Inductive bias for sequences

\begin{array}{ll} \hline \text { Challenges } & \text { Inductive bias } \\ \hline \text { Non iid data } & \text { State models, chain rule of probabilities } \\ \hline \text { Arbitrary lengths } & \text { Sharing weights } \\ \hline \text { Credit assignment problem } & \text { Backpropagation through time } \\ \hline \text { Chaotic behavior } & \text { LSTM, GRU } \\ \hline \text { Temporal redundancy } & \text { Spiking neural nets, slow feature learning } \\ \hline \end{array}

A sequence of probabilities

Sequences are by definition non iid. Then how do we compute the likelihood? By decomposing with Probability Theory > Chain rule:

p(x)=\prod_{i} p\left(x_{i} \mid x_{1}, \ldots, x_{i-1}\right)

And then model each term $p\left(x_{i} \mid x_{1}, \ldots, x_{i-1}\right)$ separately.

Memory

To have the past influence present we must keep a summary of the past: A state, a memory, a representation of the past.

Memory can take all forms of shapes as long as it encodes the past Otherwise it is hard to keep track of distributional shifts.

At timestep $$t$$ project all previous information $1, \ldots, t$ onto a state space $s_{t}$ . Memory controlled by a neural network $$h$$ with shared parameters $\theta$ . Then, at timestep $$t+1$$ re-use the parameters $\theta_{t}$ and the previous $s_{t}$ such that

s_{t+1}=h_{t+1}\left(x_{t+1}, s_{t}\right)

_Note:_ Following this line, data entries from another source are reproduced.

-- ==== Sys2Proof/WellFormed.lean ====
section
/-! DEFINITION. Which instructions have an encoding of their own: the four format-L instructions that
take an argument have a 16-bit field for it (R61, R67), so their displacement is below 2^16. Every other
argument fits its 20-bit field by its type. `encode` of an instruction that fails the check drops the
upper bits, as R66 and R200 say. -/

namespace Sys2Proof

/-- A displacement that fits format L's 16-bit argument field (R61). -/
def fitsLargeArgument (d : Address) : Bool := decide (d.toNat < 0x10000)

/-- The instruction is exactly encodable (R67). -/
def Instr.wellFormed : Instr → Bool
  | .ldc _ | .ldv _ | .stv _ | .add _ | .and _ | .or _ | .xor _ | .eql _ => true
  | .jmp _ | .jmn _ | .ldiv _ | .stiv _ | .call _ | .adc _ => true
  | .halt | .not | .rar | .ret | .ldra | .stra | .ldsp | .stsp | .ldfp | .stfp => true
  | .ldrs d => fitsLargeArgument d
  | .strs d => fitsLargeArgument d
  | .ldrf d => fitsLargeArgument d
  | .strf d => fitsLargeArgument d

end Sys2Proof
end

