-- ==== Sys2Proof/Tests/Slice0.lean ====
section
/-! SUPPORT. Tests and witnesses. Expected results are the rows D1 to D16, E1 to E13, T1, T2, A1 to A17, V1 to
V100, S7, S8 of 95_test_vectors.md, each named where it is used, or hand calculation from the rule named. A
witness shows values that meet the hypotheses of the statement whose name it carries. -/

namespace Sys2Proof.Tests

open Sys2Proof.Machine

/-! ### Helpers -/

/-- The start state of the vectors V1 to V97 (Single-step vectors: conventions), no cell set yet. -/
def start : State := { State.reset with ip := 0x10, x := 0x111111, y := 0x222222, ir := 0x333333 }

/-- The start state with IP moved and cells set. -/
def begin (ip : Address) (cells : Image) (s : State := start) : State := loadImage cells { s with ip := ip }

/-- A vector's "registers after": IP, ACC, X, Y, IR. -/
def row (o : Host.Outcome State Fault Refusal) : Option (Address × Word × Word × Word × Word) :=
  (steppedState o).map fun t => (t.ip, t.acc, t.x, t.y, t.ir)

theorem next_of_stepped {o : Host.Outcome State Fault Refusal} (h : (steppedState o).isSome = true) :
    ∃ t, o = .next t := by
  cases o with
  | next t => exact ⟨t, rfl⟩
  | fault e => cases h
  | refused q => cases h

theorem fault_of_reason {o : Host.Outcome State Fault Refusal} {e : Fault} (h : stopReason o = some e) :
    o = .fault e := by
  cases o with
  | next t => cases h
  | fault f => exact congrArg Host.Outcome.fault (Option.some.inj h)
  | refused q => cases h

theorem not_next_of_reason {o : Host.Outcome State Fault Refusal} {e : Fault} (h : stopReason o = some e) :
    ∀ t, o ≠ .next t := by
  intro t ht
  rw [ht] at h
  cases h

/-! ### The well-formedness checks (R61, R67) and the table law (R71 (d)) -/

theorem test_ldrs_too_wide_refused : (Instr.ldrs 0x10000#20).wellFormed = false := by decide
theorem test_strs_too_wide_refused : (Instr.strs 0x10000#20).wellFormed = false := by decide
theorem test_ldrf_too_wide_refused : (Instr.ldrf 0xFFFFF#20).wellFormed = false := by decide
theorem test_strf_too_wide_refused : (Instr.strf 0x10001#20).wellFormed = false := by decide
theorem test_table_unique : tableUnique instructionTable = true := by decide
theorem test_table_repeated_opcode_refused :
    tableUnique [⟨"LDC", 0x0, true, .ldc⟩, ⟨"LDV", 0x0, true, .ldv⟩] = false := by decide
theorem test_table_repeated_name_refused :
    tableUnique [⟨"LDC", 0x0, true, .ldc⟩, ⟨"LDC", 0x1, true, .ldv⟩] = false := by decide
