-- ==== Sys2Proof/Machine/State.lean ====
section
/-!
DEFINITION. The state of one sequencer (R20), the results of the function units, what a step can stop
with, and the state after reset (R37).
-/

namespace Sys2Proof.Machine

/-- `seq_pc` (R25): `IDLE` or a step number 0..23. -/
inductive SeqPc where
  | idle
  | step (k : Fin 24)
  deriving DecidableEq, Repr, Inhabited

/-- A capture register with its valid bit (R21, R22). The five 8-bit registers hold their byte in the
low half (log 7). -/
structure Capture where
  bits  : Word
  valid : Bool
  deriving DecidableEq, Repr, Inhabited

/-- What the function units last drove onto their result wires (R95, column "result"; log 3), and what
a row of the data-format or constant tables gives (log 15). -/
inductive Result where
  | none
  /-- PEC.STEP and PEC.CHAIN: `crc`. -/
  | crc (c : Byte)
  /-- PEC.CHECK: `ok`. -/
  | ok (b : Bool)
  /-- SIGN.REC: a mathematical integer. -/
  | int (z : Int)
  /-- LIN11.DEC, VOUT.DEC and F64.MUL: the exact value and its binary64 pattern. -/
  | f64 (v : Dy) (bits : BitVec 64)
  /-- PAGE.BUILD and FMT.PAGEBUF: `[b0, b1]` and the same as `req_wdata`. -/
  | payload (b0 b1 : Byte) (wdata : Word)
  /-- FMT.LIN11: the readings of both fields. -/
  | lin11 (e m : Int)
  /-- FMT.VMODE: the reading of the exponent field. -/
  | vmode (e : Int)
  /-- FMT.VOUT16: the unsigned reading. -/
  | vout16 (u : Nat)
  /-- FMT.PECMSG: the three bytes, in the order they are folded. -/
  | message (bytes : List Byte)
  /-- FMT.STATUS16: the opaque word. -/
  | status (w : Word)
  /-- FMT.F64: sign, biased exponent, fraction. -/
  | f64Fields (sign : BitVec 1) (biased : BitVec 11) (frac : BitVec 52)
  /-- CMD rows: the row of Table 30-3. -/
  | command (info : CommandInfo)
  /-- PAGE rows: the row of Table 30-4. -/
  | page (info : PageInfo)
  deriving DecidableEq, Repr, Inhabited

/-- All the state of one sequencer instance (R20), its request port (R37), what is known of the device's
page (R33), and the model's own fields `input`, `result`, `stream` and `tick` (INVENTORY.md, State). -/
structure State where
  seqPc     : SeqPc
  waiting   : Bool
  captures  : Vector Capture 17
  devAddrQ  : BitVec 7
  busIndexQ : Nat
  snapValid : Bool
  fail      : Bool
  errCode   : BitVec 2
  errStep   : BitVec 5
  errRw     : Bool
  connOpen  : Bool
  reqPort   : Option Request
  devPage   : Option Byte
  input     : Option Input
  result    : Result
  stream    : Nat
  tick      : Nat
  deriving DecidableEq, Repr

/-- Why the machine can stop. -/
inductive Fault where
  /-- A micro-operation (OPEN, RD, WR_PAGE, CLOSE, SEQ.DONE, SEQ.ABORT or a microprogram row) is
  presented while `seq_pc` does not name its row: no transition of it is enabled (R72, R175). Raised by
  `State.runRow`, `State.runRowIf`, `execSeqDone` and `execSeqAbort`. Safe: the sequencer itself runs
  only the row `seq_pc` names (log 12). -/
  | notEnabled
  deriving DecidableEq, Repr

/-- Why the model gives an operation no meaning. -/
inductive Refusal where
  /-- An instruction that has no meaning yet. Raised by no arm of this model. Safe. -/
  | notModelled (mnemonic : String)
  /-- F64.MUL on an operand that is no decoder result: "its behaviour on any other operand ... is not
  defined" (R143, U15). Raised by `execF64Mul`; the decoder builds no such operand. Safe (log 22). -/
  | notDecoderResult
  /-- SIGN.REC on a field outside `0 <= raw < 2^w` (R130). Raised by `execSignRec`; the decoder builds
  no such operand. Safe (log 22). -/
  | rawTooWide
  /-- Bytes at the function units' inputs that encode no operation. Raised by `step`. Safe: the block
  decodes no operation from bits (R97), and the environment presents none such. -/
  | undecodable (r : Reject)
  deriving DecidableEq, Repr

/-- A capture register after reset: invalid, its bits DESIGN CHOICE zero (log 8). -/
def Capture.reset : Capture := ⟨0, false⟩

/-- The state after reset: Table 10-2 (R37). What the table calls unspecified (the capture registers'
bits, `dev_addr_q`, `bus_index_q`) is zero, DESIGN CHOICE, log 8. -/
def State.reset : State where
  seqPc     := .idle
  waiting   := false
  captures  := Vector.replicate 17 Capture.reset
  devAddrQ  := 0
  busIndexQ := 0
  snapValid := false
  fail      := false
  errCode   := 0
  errStep   := 0
  errRw     := false
  connOpen  := false
  reqPort   := none
  devPage   := none
  input     := none
  result    := .none
  stream    := 0
  tick      := 0

end Sys2Proof.Machine
end

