-- ==== Sys2Proof/Machine/Step.lean ====
section
/-!
DEFINITION. One step. While nothing is presented it is the environment's turn; then the block's: reset,
a start, an operation at the function units' inputs, or else the sequencer runs the microprogram row
`seq_pc` names, and in IDLE nothing (log 1, 2, 11).
-/

namespace Sys2Proof.Machine

/-- The sequencer's part of a turn: the row `seq_pc` names (R72), and in IDLE nothing (R250). -/
def sequencerTurn (s : State) : Host.Outcome State Fault Refusal :=
  match s.fetchRow with
  | some i => exec i s
  | none => .next s

/-- The block's turn with the environment's move `x`. -/
def blockTurn (s : State) (x : Input) : Host.Outcome State Fault Refusal :=
  match x with
  | .reset => .next s.resetBlock
  | .start a b => exec (.seqStart a b) s
  | .operate f bytes =>
    match decode f bytes with
    | .ok i _ => exec i s
    | .bad r => .refused (.undecodable r)
  | .response _ => sequencerTurn s
  | .quiet => sequencerTurn s

/-- One step of the machine. -/
def step (s : State) : Host.Outcome State Fault Refusal :=
  match s.input with
  | none => .next (s.sample (Config.draw s.stream s.tick))
  | some x => endTurnOf (blockTurn s x)

/-- The state whose next step runs the instruction of a table word (log 11): a microprogram row by
`seq_pc`, anything else at the operation inputs. -/
def State.withFetchWord (s : State) (nbits w : Nat) : State :=
  match tableFormat nbits w with
  | none => s
  | some f =>
    match decode f (tableBytes f w ++ zeroOperands) with
    | .ok _ _ =>
      if f = .urom then s.placeRow (Fin.ofNat 24 (w % 32))
      else s.placeOperation f (tableBytes f w ++ zeroOperands)
    | .bad _ => s.placeOperation f (tableBytes f w ++ zeroOperands)

end Sys2Proof.Machine
end

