@[simp] theorem State.seqDone_seqPc (s : State) : (s.seqDone).seqPc = s.seqPc := rfl
@[simp] theorem State.seqDone_waiting (s : State) : (s.seqDone).waiting = s.waiting := rfl
@[simp] theorem State.seqDone_captures (s : State) : (s.seqDone).captures = s.captures := rfl
@[simp] theorem State.seqDone_devAddrQ (s : State) : (s.seqDone).devAddrQ = s.devAddrQ := rfl
@[simp] theorem State.seqDone_busIndexQ (s : State) : (s.seqDone).busIndexQ = s.busIndexQ := rfl
@[simp] theorem State.seqDone_snapValid (s : State) : (s.seqDone).snapValid = true := rfl
@[simp] theorem State.seqDone_fail (s : State) : (s.seqDone).fail = s.fail := rfl
@[simp] theorem State.seqDone_errCode (s : State) : (s.seqDone).errCode = s.errCode := rfl
@[simp] theorem State.seqDone_errStep (s : State) : (s.seqDone).errStep = s.errStep := rfl
@[simp] theorem State.seqDone_errRw (s : State) : (s.seqDone).errRw = s.errRw := rfl
@[simp] theorem State.seqDone_connOpen (s : State) : (s.seqDone).connOpen = s.connOpen := rfl
@[simp] theorem State.seqDone_reqPort (s : State) : (s.seqDone).reqPort = s.reqPort := rfl
@[simp] theorem State.seqDone_devPage (s : State) : (s.seqDone).devPage = s.devPage := rfl
@[simp] theorem State.seqDone_input (s : State) : (s.seqDone).input = s.input := rfl
@[simp] theorem State.seqDone_result (s : State) : (s.seqDone).result = s.result := rfl
@[simp] theorem State.seqDone_stream (s : State) : (s.seqDone).stream = s.stream := rfl
@[simp] theorem State.seqDone_tick (s : State) : (s.seqDone).tick = s.tick := rfl

@[simp] theorem State.setConn_seqPc (s : State) (b : Bool) : (s.setConn b).seqPc = s.seqPc := rfl
@[simp] theorem State.setConn_waiting (s : State) (b : Bool) : (s.setConn b).waiting = s.waiting := rfl
@[simp] theorem State.setConn_captures (s : State) (b : Bool) : (s.setConn b).captures = s.captures := rfl
@[simp] theorem State.setConn_devAddrQ (s : State) (b : Bool) : (s.setConn b).devAddrQ = s.devAddrQ := rfl
@[simp] theorem State.setConn_busIndexQ (s : State) (b : Bool) : (s.setConn b).busIndexQ = s.busIndexQ := rfl
@[simp] theorem State.setConn_snapValid (s : State) (b : Bool) : (s.setConn b).snapValid = s.snapValid := rfl
@[simp] theorem State.setConn_fail (s : State) (b : Bool) : (s.setConn b).fail = s.fail := rfl
@[simp] theorem State.setConn_errCode (s : State) (b : Bool) : (s.setConn b).errCode = s.errCode := rfl
@[simp] theorem State.setConn_errStep (s : State) (b : Bool) : (s.setConn b).errStep = s.errStep := rfl
@[simp] theorem State.setConn_errRw (s : State) (b : Bool) : (s.setConn b).errRw = s.errRw := rfl
@[simp] theorem State.setConn_connOpen (s : State) (b : Bool) : (s.setConn b).connOpen = b := rfl
@[simp] theorem State.setConn_reqPort (s : State) (b : Bool) : (s.setConn b).reqPort = s.reqPort := rfl
@[simp] theorem State.setConn_devPage (s : State) (b : Bool) : (s.setConn b).devPage = s.devPage := rfl
@[simp] theorem State.setConn_input (s : State) (b : Bool) : (s.setConn b).input = s.input := rfl
@[simp] theorem State.setConn_result (s : State) (b : Bool) : (s.setConn b).result = s.result := rfl
@[simp] theorem State.setConn_stream (s : State) (b : Bool) : (s.setConn b).stream = s.stream := rfl
@[simp] theorem State.setConn_tick (s : State) (b : Bool) : (s.setConn b).tick = s.tick := rfl

@[simp] theorem State.setDevPage_seqPc (s : State) (p : Option Byte) : (s.setDevPage p).seqPc = s.seqPc := rfl
@[simp] theorem State.setDevPage_waiting (s : State) (p : Option Byte) : (s.setDevPage p).waiting = s.waiting := rfl
@[simp] theorem State.setDevPage_captures (s : State) (p : Option Byte) : (s.setDevPage p).captures = s.captures := rfl
@[simp] theorem State.setDevPage_devAddrQ (s : State) (p : Option Byte) : (s.setDevPage p).devAddrQ = s.devAddrQ := rfl
@[simp] theorem State.setDevPage_busIndexQ (s : State) (p : Option Byte) : (s.setDevPage p).busIndexQ = s.busIndexQ := rfl
@[simp] theorem State.setDevPage_snapValid (s : State) (p : Option Byte) : (s.setDevPage p).snapValid = s.snapValid := rfl
@[simp] theorem State.setDevPage_fail (s : State) (p : Option Byte) : (s.setDevPage p).fail = s.fail := rfl
@[simp] theorem State.setDevPage_errCode (s : State) (p : Option Byte) : (s.setDevPage p).errCode = s.errCode := rfl
@[simp] theorem State.setDevPage_errStep (s : State) (p : Option Byte) : (s.setDevPage p).errStep = s.errStep := rfl
@[simp] theorem State.setDevPage_errRw (s : State) (p : Option Byte) : (s.setDevPage p).errRw = s.errRw := rfl
@[simp] theorem State.setDevPage_connOpen (s : State) (p : Option Byte) : (s.setDevPage p).connOpen = s.connOpen := rfl
@[simp] theorem State.setDevPage_reqPort (s : State) (p : Option Byte) : (s.setDevPage p).reqPort = s.reqPort := rfl
@[simp] theorem State.setDevPage_devPage (s : State) (p : Option Byte) : (s.setDevPage p).devPage = p := rfl
@[simp] theorem State.setDevPage_input (s : State) (p : Option Byte) : (s.setDevPage p).input = s.input := rfl
@[simp] theorem State.setDevPage_result (s : State) (p : Option Byte) : (s.setDevPage p).result = s.result := rfl
@[simp] theorem State.setDevPage_stream (s : State) (p : Option Byte) : (s.setDevPage p).stream = s.stream := rfl
@[simp] theorem State.setDevPage_tick (s : State) (p : Option Byte) : (s.setDevPage p).tick = s.tick := rfl

@[simp] theorem State.seqStart_seqPc (s : State) (a : BitVec 7) (b : Nat) : (s.seqStart a b).seqPc = .step 0 := rfl
@[simp] theorem State.seqStart_waiting (s : State) (a : BitVec 7) (b : Nat) : (s.seqStart a b).waiting = false := rfl
@[simp] theorem State.seqStart_captures (s : State) (a : BitVec 7) (b : Nat) : (s.seqStart a b).captures = clearValid s.captures := rfl
@[simp] theorem State.seqStart_devAddrQ (s : State) (a : BitVec 7) (b : Nat) : (s.seqStart a b).devAddrQ = a := rfl
@[simp] theorem State.seqStart_busIndexQ (s : State) (a : BitVec 7) (b : Nat) : (s.seqStart a b).busIndexQ = b := rfl
@[simp] theorem State.seqStart_snapValid (s : State) (a : BitVec 7) (b : Nat) : (s.seqStart a b).snapValid = false := rfl
@[simp] theorem State.seqStart_fail (s : State) (a : BitVec 7) (b : Nat) : (s.seqStart a b).fail = false := rfl
@[simp] theorem State.seqStart_errCode (s : State) (a : BitVec 7) (b : Nat) : (s.seqStart a b).errCode = 0 := rfl
@[simp] theorem State.seqStart_errStep (s : State) (a : BitVec 7) (b : Nat) : (s.seqStart a b).errStep = 0 := rfl
@[simp] theorem State.seqStart_errRw (s : State) (a : BitVec 7) (b : Nat) : (s.seqStart a b).errRw = false := rfl
@[simp] theorem State.seqStart_connOpen (s : State) (a : BitVec 7) (b : Nat) : (s.seqStart a b).connOpen = s.connOpen := rfl
@[simp] theorem State.seqStart_reqPort (s : State) (a : BitVec 7) (b : Nat) : (s.seqStart a b).reqPort = s.reqPort := rfl
@[simp] theorem State.seqStart_devPage (s : State) (a : BitVec 7) (b : Nat) : (s.seqStart a b).devPage = none := rfl
@[simp] theorem State.seqStart_input (s : State) (a : BitVec 7) (b : Nat) : (s.seqStart a b).input = s.input := rfl
@[simp] theorem State.seqStart_result (s : State) (a : BitVec 7) (b : Nat) : (s.seqStart a b).result = s.result := rfl
@[simp] theorem State.seqStart_stream (s : State) (a : BitVec 7) (b : Nat) : (s.seqStart a b).stream = s.stream := rfl
@[simp] theorem State.seqStart_tick (s : State) (a : BitVec 7) (b : Nat) : (s.seqStart a b).tick = s.tick := rfl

Then apply recursive operation, often with Markov Chain assumption that any new state depends on the previous time step only

\begin{array}{l} s_{t}=h_{t}\left(x_{t}, s_{t-1}\right) \\ s_{t-1}=h_{t-1}\left(x_{t-1}, s_{t-2}\right) \end{array}

In the simplest case with fully connected layers: $\theta=\{U, V, W\}$

The matrix $$U$$ transforms a vector from the input space to the state space
The matrix $$V$$ transforms a vector from the the state space to the output space
The matrix $$W$$ transforms the past state and input to the new state

One of the problem is cycles in the computation graph. How do we handle it?
Write down each time step explicitly -> no cycles anymore

In theory, a problem with infinite time steps back
Can we do backpropagation with infinite time steps?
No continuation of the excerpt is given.